The underlying idea here is: premature optimization is the root of all evil.
To put it another way: we wouldn’t be in this mess if we weren’t trying to load everything before we render the page template, and find out if we want any of it.
So we make a simple, but far-reaching change:
The load methods of widgets are not called at all when the page loads. They get called only when that widget is put on the page with {% area %} or {% singleton %}. Those are async, so it is possible to call the loaders at this point. Now runaway recursion is impossible unless the widget template itself actually outputs the nested widgets.
This is really tempting. It’s easy to reason about, it has some efficiencies by default (just like alternative 1), and we can expose the loaders to data passed by the template (a common feature request).
But, it has some downsides:
There’s a performance impact. Right now, if there are 30 image widgets on a page, which is not unusual, we fetch all of the images with one database call. With the lazy loading inside the template, this is not possible because we don’t know we want it until we want it, and we can’t continue until we render it. This is a known production issue, we didn’t always have the “load them in one call” feature in early versions of Apostrophe and we had to add it to complete certain projects. It doesn’t always solve the problem. If an article widget outputs the body area of an article, and that area contains another article widget pointing to a related article, an infinite loop can still result. It’s just an infinite loop that passes through the template logic.
A possible solution to the performance impact is to allow the developer to optionally configure
preload: true
for a widget type. This would let the developer say “this one doesn’t do recursive things and doesn’t need any data from the template, so just load them all at once before rendering.” We could put it on @apostrophecms/image-widget which would help with a lot of cases.But as for the second problem, I don’t think it has a solution, other than developer education. So on this point it is not as good a solution as Alternative 1c or maybe Alternative 1d.
Alternative 3: optional lazy loading
One more idea: we could do the lazy loading thing, but only for widgets that ask for it.
So if you created a recursion bug situation, you'd still get the warning, but it would say:
If you set
lazy: true
, that widget type would always load lazily (when actually shown in a template), but all of the others would stay fast.Concluding thoughts (input welcome!)
After dwelling deeply on the problem, I'm pretty torn.
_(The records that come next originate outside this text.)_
-- ==== Sys2Proof/Certificates/Slice0/Obligations.lean ====
section
/-! DEFINITION. The statements for the provers. -/

open Sys2Proof Sys2Proof.Machine

/-! ### Where every command completes. Each clause names a command, the conditions under which its own effect happens and
the hub that follows; nothing but that hub changes, and management SRAM as far as it says so. -/

/-- R60, R68, R75, R339, R388, R394, R395, R402, R467, R468: the commands of the start complete. -/
def Obligations.StartCommandsComplete : Prop :=
  (∀ s : State, canStart { s.hub with pins := { s.hub.pins with railReset := clearBit s.hub.pins.railReset 5 } } = true →
    leadsSupply .sequencerStart s { s.hub with
      pins := { s.hub.pins with railReset := clearBit s.hub.pins.railReset 5 },
      boot := { s.hub.boot with seq := if startHeld s.hub then .waiting else .counting } }) ∧
  (∀ (s : State) (n : Nat), s.hub.boot.seq = .counting → 95 ≤ n → n ≤ 105 →
    leadsTulle (.refclkCountDone n) s
      { s.hub with boot := { s.hub.boot with seq := if startHeld s.hub then .counted else .sensing } }) ∧
  (∀ (s : State) (ok : Bool), s.hub.boot.seq = .sensing → s.hub.fuses.grade ≠ 1 →
    leadsTulle (.fuseSensingDone ok) s
      { setFld (setFld64 s.hub pGLB Fld.GLB.SERIAL_LO Fld.GLB.SERIAL_HI s.hub.fuses.serial) pGLB Fld.GLB.INFO_GRADE
          s.hub.fuses.grade with
        boot := { s.hub.boot with seq := if startHeld s.hub then .sensed else .pll, eccOk := ok } }) ∧
  (∀ (s : State) (ok : Bool), s.hub.boot.seq = .sensing → s.hub.fuses.grade = 1 →
    leadsTulle (.fuseSensingDone ok) s
      { setFld (setFld (setFld64 s.hub pGLB Fld.GLB.SERIAL_LO Fld.GLB.SERIAL_HI s.hub.fuses.serial) pGLB Fld.GLB.INFO_GRADE
          1) pPWR Fld.PWR.THERM_WARN_C 105 with
        boot := { s.hub.boot with seq := if startHeld s.hub then .sensed else .pll, eccOk := ok } }) ∧
  (∀ (s : State) (rc : Nat), s.hub.boot.seq = .pll →
    leadsTulle (.pllLock rc) s
      { setFld (setFld s.hub pCLK Fld.CLK.STAT_LOCKED 1) pCLK Fld.CLK.LOCK_RC rc with
        boot := { s.hub.boot with seq := .locked } }) ∧
  (∀ s : State, s.hub.boot.seq = .locked → mayStep s.hub = true → s.hub.pins.refclk = true →
    leadsTulle .hclkSwitch s
      { s.hub with htime := 0, boot := { s.hub.boot with seq := .done, hclk := true, point := .rom } }) ∧
  (∀ (s : State) (k : Nat) (i : Image), s.hub.boot.point = .rom → mayStep s.hub = true → s.hub.boot.eccOk = true →
    s.hub.fuses.grade < 2 → (activeDevs s.hub).isEmpty = false → zhItem s.hub 1 0 = none →
    (pickSlot (imgValid s.hub 0) 0 0 0).slot = some k → imgAt s.hub 0 k = some i →
    leadsTulle .romStart s
      { setFld (setFld (setFld (setFld s.hub pLDG Fld.LDG.BOOT_ZH_SLOT k) pLDG Fld.LDG.BOOT_ZH_TRIAL 0) pLDG
          Fld.LDG.FLOOR s.hub.fuses.zhSvn) pLDG Fld.LDG.ZH_SVN i.svn with
        trust := { s.hub.trust with zhImg := some i, reverted := false },
        boot := { s.hub.boot with point := .zhozha } }) ∧
  (∀ (s : State) (z : ZhIn), s.hub.boot.point = .zhozha → mayStep s.hub = true →
    leadsTulle (.zhozhaStart z) s (zhStart s.hub z)) ∧
  (∀ s : State, s.hub.boot.hclk = true → s.hub.boot.coreOn = false → s.hub.pins.railWarn % 32 = 0 → s.hub.boot.zin = none →
    leadsTulle .coreDomainRelease s (picStart { s.hub with boot := { s.hub.boot with coreOn := true } })) ∧
  (∀ (s : State) (z : ZhIn), s.hub.boot.hclk = true → s.hub.boot.coreOn = false → s.hub.pins.railWarn % 32 = 0 →
    s.hub.boot.zin = some z → s.hub.boot.point = .waitCore → mayStep s.hub = true →
    leadsTulle .coreDomainRelease s (zhResume (picStart { s.hub with boot := { s.hub.boot with coreOn := true } }))) ∧
  (∀ s : State, s.hub.boot.zin = none → s.hub.boot.point = .ready → s.hub.boot.coreOn = true → mayStep s.hub = true →
    leadsTulle .mgmtCoreRelease s (releaseCores s.hub)) ∧
  (∀ s : State, flag s.hub pPRK Fld.PRK.STAT_FORMAT_BUSY = true → bgen (formatEnd s.hub) ≠ 0 →
    leadsTulle .formatDone s (applyLedger (formatEnd s.hub))) ∧
  (∀ s : State, flag s.hub pPRK Fld.PRK.STAT_FORMAT_BUSY = true → bgen (formatEnd s.hub) = 0 →
    zhItem (formatEnd s.hub) 4 0 = some 4095 →
    leadsTulle .formatDone s (applyLedger (setFld (zhPut (formatEnd s.hub) [(4, 0, 1)]) pPRK Fld.PRK.BGEN 1)))

/-- R61, R70 to R72, R77, R78, R80, R455: resets, supplies, the clock and thermal limits. -/
def Obligations.SupplyCommandsComplete : Prop :=
  (∀ s : State, s.hub.pins.hubReset = false →
    leadsSupply .hubResetAssert s
      { hubReset s.hub 1 0 false with
        pins := { (hubReset s.hub 1 0 false).pins with hubReset := true }
        out := s.hub.out ++ [.ksBus 0 .released, .ksBus 1 .released] }) ∧
  (∀ s : State, s.hub.pins.hubReset = true → canStart { s.hub with pins := { s.hub.pins with hubReset := false } } = true →
    leadsSupply .hubResetDeassert s
      { s.hub with
        pins := { s.hub.pins with hubReset := false }
        boot := { s.hub.boot with seq := if startHeld s.hub then .waiting else .counting }
        out := s.hub.out ++ [.ksBus 0 (if devState s.hub 0 = 2 then .parked else .bus),
          .ksBus 1 (if devState s.hub 1 = 2 then .parked else .bus)] }) ∧
  (∀ (s : State) (r : Rail), bit s.hub.pins.railWarn (railNum r) = false →
    leadsSupply (.railBelowWarning r) s
      (braceStart (setIstat (setRails s.hub (s.hub.pins.railWarn ||| 2 ^ railNum r)) pPWR 3)
        (match r with | .vcore => 3 | .vsram => 4 | .vaux => 5 | _ => 0))) ∧
  (∀ (s : State) (r : Rail), bit s.hub.pins.railWarn (railNum r) = true →
    (r = .vcore ∨ r = .vsram ∨ r = .vaux) →
    leadsSupply (.railAboveWarning r) s
      (braceQuiet { setRails s.hub (clearBit s.hub.pins.railWarn (railNum r)) with
        pins := { (setRails s.hub (clearBit s.hub.pins.railWarn (railNum r))).pins with
          railReset := clearBit (setRails s.hub (clearBit s.hub.pins.railWarn (railNum r))).pins.railReset (railNum r) } })) ∧
  (∀ (s : State) (r : Rail),
    leadsSupply (.railBelowReset r) s
      { hubReset s.hub 2 (railNum r) (r == .vaux) with
        pins := { (hubReset s.hub 2 (railNum r) (r == .vaux)).pins with
          railWarn := (hubReset s.hub 2 (railNum r) (r == .vaux)).pins.railWarn ||| 2 ^ railNum r,
          railReset := (hubReset s.hub 2 (railNum r) (r == .vaux)).pins.railReset ||| 2 ^ railNum r } }) ∧
  (∀ s : State, s.hub.pins.refclk = true → s.hub.mode.sealPhase ≠ 8 →
    flag s.hub pCLK Fld.CLK.STAT_LOCKED = false →
    leadsSupply .refclkLoss s
      { s.hub with pins := { s.hub.pins with refclk := false }, boot := { s.hub.boot with seq := .off } }) ∧
  (∀ s : State, s.hub.pins.refclk = true → s.hub.mode.sealPhase ≠ 8 → flag s.hub pCLK Fld.CLK.STAT_LOCKED = true →
    leadsSupply .refclkLoss s (clockLost { s.hub with pins := { s.hub.pins with refclk := false } })) ∧
  (∀ s : State, flag s.hub pCLK Fld.CLK.STAT_HOLDOVER = true →
    leadsSupply .clockLossReset s (hubReset s.hub 3 0 false)) ∧
  (∀ s : State, s.hub.pins.refclk = false → canStart { s.hub with pins := { s.hub.pins with refclk := true } } = true →
    leadsSupply .refclkReturn s
      { s.hub with
        pins := { s.hub.pins with refclk := true }
        boot := { s.hub.boot with seq := if startHeld s.hub then .waiting else .counting } }) ∧
  (∀ s : State, s.hub.pins.thermtrip = false →
    leadsSupply .thermtrip s
      { hubReset s.hub 4 0 false with pins := { (hubReset s.hub 4 0 false).pins with thermtrip := true } }) ∧
  (∀ s : State, s.hub.pins.thermtrip = true → s.hub.pins.railReset % 32 = 31 →
    leadsSupply .thermtripRelease s (seqStart { s.hub with pins := { s.hub.pins with thermtrip := false } })) ∧
  (∀ (s : State) (t : BitVec 8),
    leadsTulle (.thermalWarning t) s (thermJudge (setFld s.hub pPWR Fld.PWR.THERM_TEMP_MAX t.toNat)))

/-- R60, R449, R451 to R454: power failure channels, the end of BRACE and the bench request. -/
def Obligations.PowerFailCommandsComplete : Prop :=
  (∀ (s : State) (c : PfCh), pfLevel s.hub c = false → running s.hub = true → pfExcl s.hub c = false →
    pfExcl s.hub (pfOther c) = false → pfLevel s.hub (pfOther c) = false →
    leadsPins (.pfailAssert c) s (braceStart (pfDrive s.hub c true) (pfNum c + 1))) ∧
  (∀ (s : State) (c : PfCh), pfLevel s.hub c = false → running s.hub = true → pfExcl s.hub c = false →
    pfExcl s.hub (pfOther c) = true →
    leadsPins (.pfailAssert c) s (enterSeal (pfDrive s.hub c true) 2)) ∧
  (∀ (s : State) (c : PfCh), pfLevel s.hub c = false → running s.hub = true → pfExcl s.hub c = false →
    pfExcl s.hub (pfOther c) = false → pfLevel s.hub (pfOther c) = true →
    s.hub.htime - pfAt (pfDrive s.hub c true) (pfOther c) ≤ discHc (pfDrive s.hub c true) →
    leadsPins (.pfailAssert c) s (enterSeal (pfDrive s.hub c true) 1)) ∧
  (∀ (s : State) (c : PfCh), pfLevel s.hub c = true → running s.hub = true → pfExcl s.hub c = false →
    pfLevel s.hub (pfOther c) = false →
    leadsPins (.pfailDeassert c) s (braceQuiet (bump (pfDrive s.hub c false) pPWR Fld.PWR.PFAIL_GLITCH_CNT))) ∧
  (∀ (s : State) (c : PfCh), running s.hub = true → pfAlone s.hub c = true →
    leadsTulle (.pfailExclusion c) s (pfDiscrepant (advanceTo s.hub (pfAt s.hub c + discHc s.hub + 1)) c)) ∧
  (∀ (s : State) (c : PfCh), startSpan s.hub = true → pfAlone s.hub c = true →
    leadsTulle (.pfailBootExclusion c) s
      (seqResume { pfExclude s.hub c true with mode := { (pfExclude s.hub c true).mode with bootExcl := true } })) ∧
  (∀ (s : State) (c : PfCh), pfLevel s.hub c = true → running s.hub = false →
    leadsPins (.pfailDeassert c) s (seqResume (pfDrive s.hub c false))) ∧
  (∀ (s : State) (o : Origin) (c : PfCh),
    served s.hub o pPWR 0x104 (fld s.hub pPWR Fld.PWR.PFAIL_CFG_DISC_US + 2 ^ (13 + pfNum c)) →
    pfExcl s.hub c = true → pfLevel s.hub c = false →
    leadsTulle (.pfailReinclude o c) s (pfExclude s.hub c false)) ∧
  (∀ s : State, s.hub.mode.brace = true → braceTrigger s.hub = 0 →
    (advanceTo s.hub (s.hub.mode.quietAt + 2000000)).mode.mode ≠ .serve →
    leadsTulle .braceExit s
      { advanceTo s.hub (s.hub.mode.quietAt + 2000000) with
        mode := { (advanceTo s.hub (s.hub.mode.quietAt + 2000000)).mode with brace := false } }) ∧
  (∀ s : State, s.hub.pins.benchReq = false →
    leadsPins (.benchRequest true) s (enterSeal { s.hub with pins := { s.hub.pins with benchReq := true } } 3)) ∧
  (∀ s : State,
    leadsPins (.benchRequest false) s { s.hub with pins := { s.hub.pins with benchReq := false } })

/-- R33, R47 to R49, R87, R106, R111, R299, R314, R324: resets that come from hosts, and their config space. -/
def Obligations.HostResetCommandsComplete : Prop :=
  (∀ (s : State) (q : Quad), s.hub.mode.mode ≠ .seal →
    leadsPins (.qrstAssert q) s
      ((quadLeads { s.hub with pins := { s.hub.pins with qrst := s.hub.pins.qrst ||| 2 ^ q.val } } q.val 1).foldl hostReset
        (bump { s.hub with pins := { s.hub.pins with qrst := s.hub.pins.qrst ||| 2 ^ q.val } } (pBAY (4 * q.val))
          Fld.BAY.QRST_CNT))) ∧
  (∀ (s : State) (q : Quad), bit s.hub.pins.qrst q.val = true →
    leadsPins (.qrstDeassert q) s
      ((quadLeads { s.hub with pins := { s.hub.pins with qrst := s.hub.pins.qrst - 2 ^ q.val } } q.val 1).foldl
        (fun h b => if lstate h b = 7 then startTraining h b else h)
        { s.hub with pins := { s.hub.pins with qrst := s.hub.pins.qrst - 2 ^ q.val } })) ∧
  (∀ (s : State) (b : Bay), hBay s.hub b.val = true →
    leadsTulle (.hostHotReset b) s (startTraining (hostReset s.hub b.val) b.val)) ∧
  (∀ (s : State) (b : Bay), hBay s.hub b.val = true →
    leadsTulle (.hostLinkDisable b) s
      (modBay (hostReset s.hub b.val) b.val (fun r => { r with hostDisabled := true }))) ∧
  (∀ (s : State) (b : Bay), (bayRt s.hub b.val).hostDisabled = true →
    lstate (modBay s.hub b.val (fun r => { r with hostDisabled := false })) b.val = 7 →
    leadsTulle (.hostLinkRelease b) s
      (startTraining (modBay s.hub b.val (fun r => { r with hostDisabled := false })) b.val)) ∧
  (∀ (s : State) (b : Bay), hBay s.hub b.val = true →
    leadsTulle (.functionLevelReset b) s
      (ownerStop (configReset (originReset (originReset s.hub (.hostH b)) (.hostU b)) b.val false) b.val)) ∧
  (∀ (s : State) (b : Bay) (v : Bool), hBay s.hub b.val = true →
    leadsTulleStops (.hostConfigWrite b (.memSpaceEnable v)) s (modBay s.hub b.val (fun r => { r with memSpaceEn := v })) ∧
    leadsTulleStops (.hostConfigWrite b (.msixEnable v)) s
      (msixReleaseAll (modBay s.hub b.val (fun r => { r with msixEn := v })) b.val) ∧
    leadsTulleStops (.hostConfigWrite b (.functionMask v)) s
      (msixReleaseAll (modBay s.hub b.val (fun r => { r with funcMask := v })) b.val) ∧
    leadsTulleStops (.hostConfigWrite b (.atsEnable v)) s
      (xltDisabled (modBay s.hub b.val (fun r => { r with atsEn := v })) b.val) ∧
    leadsTulleStops (.hostConfigWrite b (.pasidEnable v)) s
      (xltDisabled (modBay s.hub b.val (fun r => { r with pasidEn := v })) b.val) ∧
    leadsTulleStops (.hostConfigWrite b (.priEnable false)) s (modBay s.hub b.val (fun r => { r with priEn := false })) ∧
    leadsTulleStops (.hostConfigWrite b (.priEnable true)) s
      (modBay (if (bayRt s.hub b.val).priEn then s.hub
        else { s.hub with xlt := { s.hub.xlt with priFail := s.hub.xlt.priFail.filter (· != b.val) } }) b.val
        (fun r => { r with priEn := true }))) ∧
  (∀ (s : State) (b : Bay) (n : Nat), hBay s.hub b.val = true →
    leadsTulleStops (.hostConfigWrite b (.priAllocation n)) s
      (retryFull (modBay s.hub b.val (fun r => { r with priAlloc := n })))) ∧
  (∀ (s : State) (b : Bay) (i : Fin 4) (hpa lines tpa ways gran pos : Nat), hBay s.hub b.val = true → lines ≠ 0 →
    leadsTulleStops (.hostConfigWrite b (.hdmDecoder i hpa lines tpa ways gran pos)) s
      (modBay s.hub b.val (fun r => { r with hdm := r.hdm.set i.val (some
        { hpa := hpa, lines := lines, tpa := tpa, ways := ways, gran := gran, pos := pos }) }))) ∧
  (∀ (s : State) (b : Bay) (i : Fin 4) (hpa tpa ways gran pos : Nat), hBay s.hub b.val = true →
    leadsTulleStops (.hostConfigWrite b (.hdmDecoder i hpa 0 tpa ways gran pos)) s
      (modBay s.hub b.val (fun r => { r with hdm := r.hdm.set i.val none }))) ∧
  (∀ (s : State) (b : Bay) (slot key : Nat), hBay s.hub b.val = true →
    leadsTulleStops (.hostConfigWrite b (.ideKey slot key)) s
      (modBay s.hub b.val (fun r => { r with ide := mapPut r.ide slot key }))) ∧
  (∀ (s : State) (b : Bay), hBay s.hub b.val = true →
    leadsTulleStops (.hostConfigWrite b (.read .vendorId)) s (emit s.hub (.readData (.hostH b) 0x1F4C)) ∧
    leadsTulleStops (.hostConfigWrite b (.read .deviceId)) s (emit s.hub (.readData (.hostH b) 0x4B48)) ∧
    leadsTulleStops (.hostConfigWrite b (.read .revisionId)) s (emit s.hub (.readData (.hostH b) 0x01)) ∧
    leadsTulleStops (.hostConfigWrite b (.read .classCode)) s (emit s.hub (.readData (.hostH b) 0x050210)) ∧
    leadsTulleStops (.hostConfigWrite b (.read .pasidWidth)) s (emit s.hub (.readData (.hostH b) 20)) ∧
    leadsTulleStops (.hostConfigWrite b (.read .priCapacity)) s (emit s.hub (.readData (.hostH b) 256)))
Alternatives 1d (opt-out for widgetLoaders, plus a widget loader never calls itself by default) 3 (optional lazy loading for widgets that actually cause this problem) are both good.
But if we're going to consider this in 3.x I think
1d
is the way to go. There's much less impact on most developers, and much less development and performance effort than adding lazy loading.So... thank you for reading! You are very 💯 for getting this far. What are your thoughts?
We might not have time for this before beta or even in 3.0, but it’s important to wrap our heads around it or we’ll be stuck with the status quo forever.